Я много раз думал, не спросить ли мисс Берди, может, она захочет помочь Донни Рею. Я от всего сердца верю, что эта замечательная женщина дала бы чек на пересадку костного мозга. Если у нее действительно есть деньги. Но я ни разу не просил ее об этом по двум причинам. Во-первых, время упущено и пересадка уже не поможет. Во-вторых, я поставлю мисс Берди в унизительное положение, если денег у нее нет. Она и так уже испытывает немало подозрений насчет моего интереса к ее деньгам.
Вскоре после того как Донни поставили диагноз «острая лейкемия», была сделала слабая попытка собрать деньги на его лечение. Дот подключила нескольких друзей, и они поместили фотографию Донни на рекламах молока в кафе и магазинах мелочей по всему северному Мемфису. По ее словам, собрали немного. Тогда они сняли местный музыкальный зал и закатили большую вечеринку с угощением – сом и водоросли – и даже упросили местного диск-жокея запускать пластинки. Вечеринка обошлась в двадцать восемь долларов.
Его первый курс химиотерапии стоил четыре тысячи – две трети суммы было собрано больницей Святого Петра. Семья вместе с друзьями и сочувствующими наскребла остальное. Через пять месяцев лейкемия возобновилась в полную мощь.

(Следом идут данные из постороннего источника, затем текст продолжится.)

/-! ## Everything a running core's Step can do -/

@[simp] theorem faultOf_advancePc (i : Instr) (s : State) :
    faultOf i s.advancePc = faultOf i s := by
  cases i with
  | _ => rfl

/-- A fault of dispatch takes back the advance of the fetch. -/
@[simp] theorem raise_advancePc (c : FaultCause) (info : Word) (s : State) :
    raise c info s.advancePc = raiseAt s.pc c info s := by
  simp [raise, raiseAt, State.advancePc, State.setPc]

/-- The Step of an operation that the table gives no fault: its effect with `PC` advanced, then one
count of the timers. -/
theorem step_of_runs_effect {s : State} {i : Instr} (h : Runs s i) (hf : faultOf i s = none) :
    step s = .next (tickTimers (effect i s.advancePc)) := by
  have hs : s.fault = none := fault_of_runs h
  have running : (effect i s.advancePc).fault = none := (effect_fault i s.advancePc).trans hs
  rw [step_of_runs h, exec_of_faultOf_none ((faultOf_advancePc i s).trans hf),
    endStep_of_running running]

/-- The Step of an operation with a fault in the table: the fault entry at the `PC` it began at. -/
theorem step_of_runs_fault {s : State} {i : Instr} {c : FaultCause} {info : Nat} (h : Runs s i)
    (hf : faultOf i s = some (c, info)) :
    step s = .next (raiseAt s.pc c (BitVec.ofNat 16 info) s) := by
  rw [step_of_runs h, exec_of_faultOf_some ((faultOf_advancePc i s).trans hf), raise_advancePc]
  rfl

/-- Everything the Step of `s` can be (40_step_cycle.md R90, R94; 60_exceptions.md R190). -/
inductive StepCase (s : State) : State → Prop
  /-- a halted core stays as it is -/
  | halted (hs : s.fault ≠ none) : StepCase s s
  /-- the fetch raises FetchFault -/
  | fetchFault (hs : s.fault = none) (hp : 0xFFE < s.pc.toNat) : StepCase s (raiseFetch s)
  /-- the operation raises its fault of the table, with `PC` where the Step began -/
  | fault {i : Instr} {c : FaultCause} {info : Nat} (hs : s.fault = none) (hp : s.pc.toNat ≤ 0xFFE)
    (runs : Runs s i) (hf : faultOf i s = some (c, info)) :
    StepCase s (raiseAt s.pc c (BitVec.ofNat 16 info) s)
  /-- the operation has its effect, with `PC` advanced, and the timers count -/
  | effect {i : Instr} (hs : s.fault = none) (hp : s.pc.toNat ≤ 0xFFE) (runs : Runs s i)
    (hf : faultOf i s = none) : StepCase s (tickTimers (effect i s.advancePc))
  /-- the word is no operation: `PC` advances and the timers count -/
  | unrecognised (hs : s.fault = none) (hp : s.pc.toNat ≤ 0xFFE) (none_runs : ∀ i, ¬ Runs s i) :
    StepCase s (tickTimers s.advancePc)

theorem stepCase_of_step {s t : State} (h : step s = .next t) : StepCase s t := by
  obtain ⟨hs, hstep⟩ | ⟨hs, hp, hstep⟩ | ⟨hs, hp, -⟩ := step_cases s
  · cases hstep.symm.trans h
    exact .halted hs
  · cases hstep.symm.trans h
    exact .fetchFault hs hp
  · have fetched : Fetches s (s.readByte s.pc.toNat ++ s.readByte (s.pc.toNat + 1)) :=
      ⟨hs, hp, append_toNat _ _⟩
    cases hd : decodeWord (s.readByte s.pc.toNat ++ s.readByte (s.pc.toNat + 1)) with
    | error r =>
      have none_runs : ∀ i, ¬ Runs s i := by
        rintro i ⟨w, hw, hi⟩
        cases fetches_unique fetched hw
        cases hd.symm.trans hi
      have running : s.advancePc.fault = none := hs
      rw [step_of_fetches fetched, dispatchWord_error hd, endStep_of_running running] at h
      cases h
      exact .unrecognised hs hp none_runs
    | ok i =>
      have runs : Runs s i := ⟨_, fetched, hd⟩
      cases hf : faultOf i s with
      | none =>
        cases h.symm.trans (step_of_runs_effect runs hf)
        exact .effect hs hp runs hf
      | some f =>
        cases h.symm.trans (step_of_runs_fault runs hf)
        exact .fault hs hp runs hf

theorem runs_unique {s : State} {i j : Instr} (hi : Runs s i) (hj : Runs s j) : i = j := by
  obtain ⟨w, hw, hi⟩ := hi
  obtain ⟨w', hw', hj⟩ := hj
  cases fetches_unique hw hw'
  cases hi.symm.trans hj
  rfl

/-- Settles O16: of the Steps that end with a fault, one began with it, and the others enter it at
the `PC` they began at. -/
theorem faultsArePrecise : Obligations.FaultsArePrecise := by
  intro s t hs h latched
  cases stepCase_of_step h with
  | halted hf => exact absurd hs hf
  | fetchFault _ hp => exact ⟨⟨.fetchFault, s.pc, s.pc⟩, rfl, rfl, .inl ⟨hp, rfl, rfl⟩⟩
  | @fault i c info _ hp runs hf =>
    have tabled : faultOf i s = some (c, (BitVec.ofNat 16 info).toNat) := by
      rw [hf, faultOf_info_toNat hf]
    exact ⟨⟨c, s.pc, BitVec.ofNat 16 info⟩, rfl, rfl, .inr ⟨hp, i, runs, tabled⟩⟩
  | @effect i => exact absurd ((effect_fault i s.advancePc).trans hs) latched
  | unrecognised => exact absurd hs latched

/-! ## The timers -/

theorem effect_dt (i : Instr) (s : State) : (effect i s).dt = dtDispatched i s := by
  cases i with
  | setDelayTimer x => rfl
  | _ => exact effect_sameBut _ s .dt (by simp [partsWritten])

theorem effect_st (i : Instr) (s : State) : (effect i s).st = stDispatched i s := by
  cases i with
  | setSoundTimer x => rfl
  | _ => exact effect_sameBut _ s .st (by simp [partsWritten])

theorem dtDispatched_advancePc (i : Instr) (s : State) :
    dtDispatched i s.advancePc = dtDispatched i s := by
  cases i with
  | _ => rfl

theorem stDispatched_advancePc (i : Instr) (s : State) :
    stDispatched i s.advancePc = stDispatched i s := by
  cases i with
  | _ => rfl

/-- Settles O12: a fault entry leaves the timers; a Step that completes is one effect, which writes
at most the timer of its rule, and one count. -/
theorem timersCountOncePerStep : Obligations.TimersCountOncePerStep := by
  intro s t hs h
  cases stepCase_of_step h with
  | halted hf => exact absurd hs hf
  | fetchFault | fault => exact ⟨fun _ => ⟨rfl, rfl⟩, fun running => nomatch running⟩
  | @effect i _ _ runs _ =>
    refine ⟨fun latched => absurd ((effect_fault i s.advancePc).trans hs) latched, fun _ =>
      ⟨fun j runs' => ?_, fun none_runs => absurd runs (none_runs i)⟩⟩
    cases runs_unique runs runs'
    rw [tickTimers_dt, tickTimers_st, countDown_toNat, countDown_toNat, effect_dt, effect_st,
      dtDispatched_advancePc, stDispatched_advancePc]
    exact ⟨rfl, rfl⟩
  | unrecognised _ _ none_runs =>
    refine ⟨fun latched => absurd hs latched, fun _ =>
      ⟨fun i runs => absurd runs (none_runs i), fun _ => ?_⟩⟩
    exact ⟨countDown_toNat s.dt, countDown_toNat s.st⟩

end Sys2Proof.Proofs
end

section
/-! PROOF. The invariant (10_state.md R30, R32; 60_exceptions.md R186): every Step keeps it, the
reset state meets it, and so every sequence of host operations keeps it. -/

namespace Sys2Proof.Proofs

open Sys2Proof.Machine Sys2Proof.Safety

/-! ## What the invariant bounds, over a completed dispatch -/

theorem advancePc_pc_toNat {s : State} (hp : s.pc.toNat ≤ 0xFFE) :
    s.advancePc.pc.toNat = s.pc.toNat + 2 := by
  rw [State.advancePc_pc, BitVec.toNat_add, show (2 : Word).toNat = 2 from rfl]
  omega

/-- An operation that does not store leaves the memory's data, not only its bytes, as they were. -/
theorem effect_mem {i : Instr} {s : State} (hi : .mem ∉ partsWritten i) :
    (effect i s).mem = s.mem := by
  cases i with
  | storeBcd | storeRegisters => exact absurd (List.mem_singleton_self _) hi
  | ret | waitForKey =>
    simp only [effect]
    split <;> rfl
  | randomAnd =>
    simp only [effect, State.setV_mem]
    rw [consumeRnd_rest]
  | loadRegisters =>
    simp only [effect]
    rw [setBlock_rest]
  | skipIfEqual | skipIfNotEqual | skipIfRegistersEqual | skipIfRegistersNotEqual | skipIfKeyDown
  | skipIfKeyUp => simp only [effect, skipIf_eq, State.setPc_mem]
  | _ => rfl

/-- A store that the table gives no fault keeps memory canonical. -/
theorem effect_mem_wf {i : Instr} {s : State} (hf : faultOf i s = none)
    (h : Memory.wf s.mem = true) : Memory.wf (effect i s).mem = true := by
  cases i with
  | storeBcd x | storeRegisters x =>
    simp only [faultOf, ite_eq_right_iff, reduceCtorEq, imp_false, not_lt] at hf
    refine writeBlock_wf _ _ _ h ?_
    simp only [dataAddress, bcdDigits_length, registerBlock_length]
    omega
  | _ =>
    rw [effect_mem (by simp [partsWritten])]
    exact h

/-- The stack after an effect: pushed by call, popped by return, and otherwise as it was. -/
theorem effect_stack (i : Instr) (s : State) : (effect i s).stack =
    match i with
    | .call _ => s.pc :: s.stack
    | .ret => s.stack.tail
    | _ => s.stack := by
  cases i with
  | call => rfl
  | ret => cases h : s.stack with
    | nil | cons => simp [effect, h]
  | _ => exact effect_sameBut _ s .stack (by simp [partsWritten])

theorem effect_entries {i : Instr} {s : State} (hp : s.pc.toNat ≤ 0x1000)
    (h : ∀ a ∈ s.stack, a.toNat ≤ 0x1000) : ∀ a ∈ (effect i s).stack, a.toNat ≤ 0x1000 := by
  rw [effect_stack]
  cases i with
  | call => exact List.forall_mem_cons.2 ⟨hp, h⟩
  | ret => exact fun a ha => h a (List.mem_of_mem_tail ha)
  | _ => exact h

theorem stackFits_mono {d : StackDepth} {m n : Nat} (h : StackFits d n) (hmn : m ≤ n) :
    StackFits d m := by
  cases d with
  | unbounded => trivial
  | limit depth => exact Nat.le_trans hmn h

Пока работаю лопатой и граблями и потею, я сосредоточиваю все умственные способности на ненависти к «Дару жизни». Это, конечно, нетрудно, но мне понадобится много справедливого гнева и рвения, чтобы быть в силах вести будущую войну с «Тинли Бритт».
Ленч меня приятно удивляет. Мисс Берди сварила куриный суп. Это не совсем то, чего хотелось бы в такой жаркий День, но я приветствую измену сандвичам с консервированной индейкой. Донни Рей съедает половину тарелки и говорит, что хотел бы вздремнуть. И предпочел бы в гамаке. Мы ведем его через лужайку и помогаем забраться в гамак. Хотя больше тридцати градусов жары, он просит укрыть его одеялом.

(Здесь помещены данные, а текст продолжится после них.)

-- ==== Sys2Proof/Machine/VoiceOps.lean ====
section
/-! DEFINITION. The voice-level micro-operations (42_voice_ops.md R230 to R252). -/

namespace Sys2Proof.Machine

/-! ### Observers -/

/-- Operators whose output is heard: enabled carriers (R250, R251). -/
def heard (o : Operator) : Bool := o.enabled && o.carrier

/-- `SummedCarrierOutput(v)` (R250). -/
def summedCarrierOutput (v : Voice) : F32 :=
  v.ops.foldl (fun s o => if heard o then fadd s (fmul (envGet o.env) o.amp.cur) else s) fZero

/-- `IsDone(v)` (R251). -/
def isDone (v : Voice) : Bool := v.ops.all (fun o => !heard o || envIsIdle o.env)

/-! ### Targets -/

/-- `BaseFreq(req)` (R231). -/
def baseFreq (P : Params) (req : VoiceRequest) : F32 :=
  if feq req.freq fNegOne then flush (P.keyFreqTable req.key) else req.freq

/-- `FreqTarget(v, i)` (R238) of an operator with configuration bit `fixed`, in a voice of frequency `freq`. -/
def freqTarget (P : Params) (q : OpPatch) (fixed : Bool) (freq : F32) : F32 :=
  if fixed then q.fixedHz else fmul freq (flush (P.opRatioFn q.coarse q.fine))

/-- `AmpTarget(v, i)` (R239). -/
def ampTarget (P : Params) (q : OpPatch) (key : Nat) (velocity : F32) : F32 :=
  flush (P.ampTargetFn q.output q.velSens q.keyScale key velocity)

/-- `f` applied to each operator together with its group of the snapshot. -/
def mapOps (pt : Patch) (f : Operator → OpPatch → Operator) (ops : List Operator) : List Operator :=
  ops.mapIdx (fun i o => f o (pt.op i))

/-- `UpdateTargets(v, n)` (R240), `key` being the voice's bound key. -/
def updateTargets (P : Params) (pt : Patch) (n key : Nat) (v : Voice) : Voice :=
  { v with ops := mapOps pt (fun o q =>
      { o with freq := setTarget o.freq (freqTarget P q o.fixed v.freq) n
               amp := setTarget o.amp (ampTarget P q key v.velocity) n
               drive := setTarget o.drive q.drive n
               pan := setTarget o.pan q.pan n
               feedback := setTarget o.feedback q.feedback n }) v.ops }

/-! ### Initialisation -/

/-- Operator configuration of `ConfigureVoice` (R232) for a voice of key `key` and velocity `velocity`. Every field
but the interpolators is set; those are `initInterpolators`'s. -/
def configureOperator (P : Params) (fs : Word) (key : Nat) (velocity : F32) (q : OpPatch) : Operator :=
  let enabled := field q.flags 0 1 == 1
  let carrier := field q.flags 1 1 == 1
  let waveform := field q.flags 4 4
  let (kts, vs) := P.envScaleFn q.envKeyTrack key velocity
  { operatorPowerOn P with
    enabled := enabled
    carrier := carrier
    fixed := field q.flags 2 1 == 1
    waveform := waveform
    filterType := filterTypeOf (field q.flags 8 2)
    mod0 := field q.mods 0 3
    mod1 := field q.mods 3 3
    mod2 := field q.mods 6 3
    fbSrc := field q.mods 9 3
    ampMod := q.ampMod
    pitchMod := q.pitchMod
    panMod := q.panMod
    filtCutoff := q.filtCutoff
    filtQ := q.filtQ
    osc := ⟨fZero, fZero, fOne, waveform, P.waveExtInit⟩
    filt := P.ofInit
    fbState := fZero
    env := if enabled then envStart P q.env fs carrier (flush kts) (flush vs) else envIdle P }

/-- The interpolators of `InitInterpolators` (R233). -/
def initInterpolators (P : Params) (key : Nat) (freq velocity : F32) (o : Operator) (q : OpPatch) : Operator :=
  { o with freq := setImmediate (freqTarget P q o.fixed freq)
           amp := setImmediate (ampTarget P q key velocity)
           drive := setImmediate q.drive
           pan := setImmediate q.pan
           feedback := setImmediate q.feedback }

/-- An LFO of `InitLFOs` (R234). -/
def lfoAt (P : Params) (phase freq : F32) (waveform : BitVec 4) : Osc := ⟨phase, freq, fOne, waveform, P.waveExtInit⟩

/-- The voice record `InitializeVoice` leaves (R230, R232 to R234). -/
def freshVoice (P : Params) (pt : Patch) (fs : Word) (phase : F32) (req : VoiceRequest) : Voice :=
  let freq := baseFreq P req
  { state := .playing
    key := some req.key
    velocity := req.velocity
    freq := freq
    sustained := false
    glide := 0
    ops := (List.range 6).map (fun i =>
      initInterpolators P req.key freq req.velocity (configureOperator P fs req.key req.velocity (pt.op i)) (pt.op i))
    prevMod := List.replicate 6 fZero
    filterEnv := envStart P pt.filterEnv fs true fOne fOne
    pitchEnv := envStart P pt.pitchEnv fs false fOne fOne
    lfo1 := lfoAt P phase pt.lfoRate pt.lfoWave1
    lfo2 := lfoAt P phase pt.lfoRate pt.lfoWave2
    modLfo := lfoAt P phase (fmul pt.lfoRate pt.modLfoSpeed) pt.modLfoWave
    vfilt := P.vfInit }

/-- `InitializeVoice(v, req)` (R230). -/
def initializeVoice (P : Params) (pt : Patch) (v : Nat) (req : VoiceRequest) (s : State) : State :=
  let t := s.clearKey (s.voice v).key
  (t.setVoice v (freshVoice P pt t.fs t.glfoPhase req)).setKey req.key (some v)

/-! ### Release, steal, free, reset -/

/-- `ReleaseVoice(v)` (R245). -/
def releaseVoice (v : Voice) : Voice :=
  { v with state := .releasing
           ops := v.ops.map (fun o => { o with env := envStop o.env })
           filterEnv := envStop v.filterEnv
           pitchEnv := envStop v.pitchEnv }

/-- The end ReleaseAndUnbind, StealVoice and FreeVoice share: STATE, no key, not sustained (R246 to R248). -/
def unbound (st : VoiceState) (v : Voice) : Voice := { v with state := st, key := none, sustained := false }

/-- `ReleaseAndUnbind(v)` (R246). -/
def releaseAndUnbind (v : Nat) (s : State) : State :=
  let x := s.voice v
  let y := if x.state = .playing then releaseVoice x else x
  (s.setVoice v (unbound y.state y)).clearKey x.key

/-- `StealVoice(v)` (R247). -/
def stealVoice (v : Nat) (s : State) : State :=
  let x := s.voice v
  (s.setVoice v (unbound .stolen x)).clearKey x.key

/-- `if k != -1 and KEYMAP[k] == v: KEYMAP[k] <- -1` (R248, R249). -/
def clearOwnKey (v : Nat) (k : Option Nat) (s : State) : State :=
  match k with
  | none => s
  | some k => if s.keyVoice k = some v then s.setKey k none else s

/-- `FreeVoice(v)` (R248). -/
def freeVoice (v : Nat) (s : State) : State :=
  let x := s.voice v
  (clearOwnKey v x.key s).setVoice v (unbound .idle x)

/-- `FullReset(v)` (R249). -/
def fullReset (P : Params) (v : Nat) (s : State) : State :=
  (clearOwnKey v (s.voice v).key s).setVoice v (voicePowerOn P)

/-! ### Monophonic initialisation -/

/-- `CopyTail()` (R237). -/
def copyTail (s : State) : State := s.setVoice 1 (unbound .stolen (s.voice 0))

/-- The frequency ramp of `Legato` (R236). -/
def glideTo (x : Interp) (t : F32) (g : Nat) : Interp := if g = 0 then setImmediate t else setTarget x t g

/-- The voice record `Legato(req)` leaves (R236). -/
def legatoVoice (P : Params) (pt : Patch) (fs : Word) (req : VoiceRequest) (v : Voice) : Voice :=
  let freq := baseFreq P req
  let g := glideSamples pt fs
  { v with key := some req.key
           velocity := req.velocity
           freq := freq
           glide := g
           ops := mapOps pt (fun o q => { o with freq := glideTo o.freq (freqTarget P q o.fixed freq) g }) v.ops }

/-- `Legato(req)` (R236). -/
def legato (P : Params) (pt : Patch) (req : VoiceRequest) (s : State) : State :=
  let t := s.clearKey (s.voice 0).key
  (t.setVoice 0 (legatoVoice P pt t.fs req (t.voice 0))).setKey req.key (some 0)

/-- `InitializeMonoVoice(req)` (R235). -/
def initializeMonoVoice (P : Params) (pt : Patch) (req : VoiceRequest) (s : State) : State :=
  match (s.voice 0).state with
  | .releasing => initializeVoice P pt 0 req (copyTail s)
  | .playing => legato P pt req s
  | .idle => initializeVoice P pt 0 req s
  | .stolen => initializeVoice P pt 0 req s

end Sys2Proof.Machine
end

Потом мы с мисс Берди сидим в тенечке, посасываем лимонад и рассуждаем о том, как все это печально. Я немного рассказываю о процессе, затеваемом против «Дара жизни», и особенно подчеркиваю, что потребовал от них компенсации в Десять миллионов долларов. Она задает несколько общих вопросов об экзамене, а затем исчезает в доме.

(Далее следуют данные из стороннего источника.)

-- ==== Sys2Proof/Certificates/Slice0/Obligations.lean ====
section
/-! DEFINITION. The statements for the provers, in the order of OBLIGATIONS.json: the encoding, the engine as a whole,
the note commands, RENDER and its parts, the control units, the system commands, reset and the invariants. -/

open Sys2Proof Sys2Proof.Machine

/-! ### Words of the rules, written from the spec's bit positions and not with the decoder's own functions -/

namespace Sys2Proof.Claims

/-- OPC, `W0[31:24]` (30_encoding.md R101). -/
def opc (header : Word) : BitVec 8 := header.extractLsb' 24 8

/-- The opcode map's packet lengths (R102). -/
def lengthOf (o : BitVec 8) : Nat :=
  if o = 0x01 ∨ o = 0x04 then 4 else if o = 0x05 then 3 else if o = 0x02 ∨ o = 0x07 then 2 else 1

/-- The port starts with `header` and holds the header's whole packet; `rest` is what follows the header. -/
def wholePacket (port : List Word) (header : Word) (rest : List Word) : Prop :=
  port = header :: rest ∧ lengthOf (opc header) ≤ rest.length + 1

/-- A header that R114 calls reserved or illegal. -/
def reservedHeader (header : Word) : Prop :=
  let o := opc header
  let imm : BitVec 16 := header.extractLsb' 0 16
  o = 0x00 ∨ 0x0B ≤ o.toNat
    ∨ header.extractLsb' 23 1 = 1#1
    ∨ ((header.extractLsb' 16 7 : BitVec 7) ≠ 0 ∧ o ≠ 0x01 ∧ o ≠ 0x02)
    ∨ (imm ≠ 0 ∧ (o = 0x01 ∨ o = 0x02 ∨ o = 0x05 ∨ o = 0x06 ∨ o = 0x09))
    ∨ ((imm.extractLsb' 1 15 : BitVec 15) ≠ 0 ∧ o = 0x03)

/-- A packet that answers on the response port (R102): PATCH_READ and STATUS_READ. -/
def answers (header : Word) : Prop := opc header = 0x08 ∨ opc header = 0x0A

/-- The operands a RENDER accepts (40_host_commands.md R146). -/
def renderOperandsLegal (s : State) (n : Nat) (bend modulation aftertouch : F32) : Prop :=
  n ≠ 0 ∧ n ≤ s.blockMax.toNat ∧ bendLegal (flush bend) = true ∧ unitLegal (flush modulation) = true
    ∧ unitLegal (flush aftertouch) = true

/-- What a RENDER needs to run its sequence (R146): no fault so far, a configured engine, legal operands, a legal
patch. -/
def renderRuns (s : State) (n : Nat) (bend modulation aftertouch : F32) : Prop :=
  s.fault = .clear ∧ s.configured = true ∧ renderOperandsLegal s n bend modulation aftertouch
    ∧ patchLegal params s.patch = true

/-- The commands that are no RENDER and no patch, status or sampling command. -/
def isNoteCommand : Instr → Prop
  | .noteOn _ _ _ _ => True
  | .noteOff _ _ => True
  | .sustain _ => True
  | .resetVoices => True
  | .render _ _ _ _ => False
  | .setSampling _ _ => False
  | .patchWrite _ _ => False
  | .patchRead _ => False
  | .patchReset => False
  | .statusRead _ => False

/-- Addresses 0x000 to 0x022, and offsets 0x00 to 0x18 of the six operator groups (20_memory.md R82, R83). -/
def patchWordDefined (addr : Nat) : Prop := addr ≤ 0x022 ∨ (0x040 ≤ addr ∧ addr < 0x100 ∧ (addr - 0x040) % 0x20 ≤ 0x18)

/-- The addresses of the status map (20_memory.md R90). -/
def statusWordDefined (addr : Nat) : Prop :=
  addr ≤ 0x0006 ∨ (0x0100 ≤ addr ∧ addr < 0x0100 + params.maxVoices) ∨ (0x0200 ≤ addr ∧ addr < 0x0280)
    ∨ (0x0400 ≤ addr ∧ addr < 0x0600) ∨ (0x0600 ≤ addr ∧ addr < 0x0700) ∨ (0x0700 ≤ addr ∧ addr < 0x0900)
    ∨ (0x0900 ≤ addr ∧ addr < 0x0904)
    ∨ (0x1000 ≤ addr ∧ addr < 0x1000 + 16 * params.maxVoices ∧ (addr - 0x1000) % 16 < 10)

/-- The Idle voices below CUR_POLY in ascending order (41_lifecycle.md R194). -/
def idleSlots (s : State) : List Nat := (List.range s.curPoly).filter (fun v => (s.voice v).state == .idle)

/-- A voice that StealPass may take (41_lifecycle.md R222). -/
def stealable (s : State) (v : Nat) : Prop :=
  v < s.curPoly ∧ ((s.voice v).state = .playing ∨ (s.voice v).state = .releasing)

/-- The Idle envelope record (10_state.md R40). -/
def powerOnEnvelope : Envelope :=
  ⟨.idle, fZero, false, false, 0, ⟨fZero, fZero, fZero, fZero, fZero, fZero, fZero, fZero⟩, params.envMathInit⟩

/-- The FAULT codes of 60_exceptions.md R330. -/
def faultCode : FaultCode → BitVec 8
  | .clear => 0
  | .illegalCommand => 1
  | .badAddress => 2
  | .notConfigured => 3
  | .badOperand => 4
  | .badPatch => 5
  | .numeric => 6

/-- The STATE codes of 10_state.md R24. -/
def stateCode : VoiceState → BitVec 2
  | .idle => 0
  | .playing => 1
  | .releasing => 2
  | .stolen => 3

/-- SummedCarrierOutput (42_voice_ops.md R250): over the enabled carriers in order, envelope level × AMP, added up. -/
def loudness (v : Voice) : F32 :=
  v.ops.foldl (fun acc o => if o.enabled && o.carrier then fadd acc (fmul o.env.level o.amp.cur) else acc) fZero

/-- The score of StealPass (41_lifecycle.md R222): the loudness, times STEAL_RELEASE_BIAS where the voice is Releasing and
times 1.0 where it is not. -/
def score (P : Params) (v : Voice) : F32 :=
  fmul (loudness v) (if v.state = .releasing then P.stealReleaseBias else fOne)

/-- BaseFreq (42_voice_ops.md R231). The key table's value is read flushed (log 15). -/
def noteFreq (P : Params) (r : VoiceRequest) : F32 :=
  if feq r.freq fNegOne then flush (P.keyFreqTable r.key) else r.freq

/-- FreqTarget of an operator (42_voice_ops.md R238). The ratio is read flushed (log 15). -/
def pitchOf (P : Params) (q : OpPatch) (fixed : Bool) (freq : F32) : F32 :=
  if fixed then q.fixedHz else fmul freq (flush (P.opRatioFn q.coarse q.fine))

/-- The record EnvStart leaves (44_control_units.md R300). -/
def startedEnvelope (P : Params) (p : EnvParams) (fs : Word) (isCarrier : Bool) (kts vs : F32) : Envelope :=
  let count := rint (fmul p.delay (fofNat fs.toNat))
  ⟨if 0 < count then .delay else .attack, fZero, !isCarrier && feq p.release fOne, isCarrier, count, p,
    P.envInit p fs isCarrier kts vs⟩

Вернувшись, она подает мне письмо от своего адвоката из Атланты. Я узнаю это по фирменной марке.
– Вы можете объяснить, что это такое? – спрашивает она, останавливаясь передо мной и подбочениваясь.
Адвокат приложил к своему письму копию моего. А я в своем, пояснив, что представляю теперь интересы мисс Берди Бердсонг и что она просила меня составить черновик нового завещания, сообщил о необходимости получить информацию о величине состояния ее покойного мужа. И в ответном письме адвокат осведомился, разрешает ли она передать мне просимую информацию. Тон вопроса совершенно безразличный, словно ему просто интересно знать, каковы будут ее указания на этот счет.
– Здесь же все черным по белому, – говорю я. – Я ведь ваш адвокат, и мне нужна информация.
– Но вы не поставили меня в известность, что будете добывать эти сведения в Атланте.
– А что здесь плохого? Что за всем этим таится, мисс Верди? Почему все держится в таком секрете?
– Судья хранит дело опечатанным в своем сейфе, – отвечает она, пожав плечами, словно все понятно и так.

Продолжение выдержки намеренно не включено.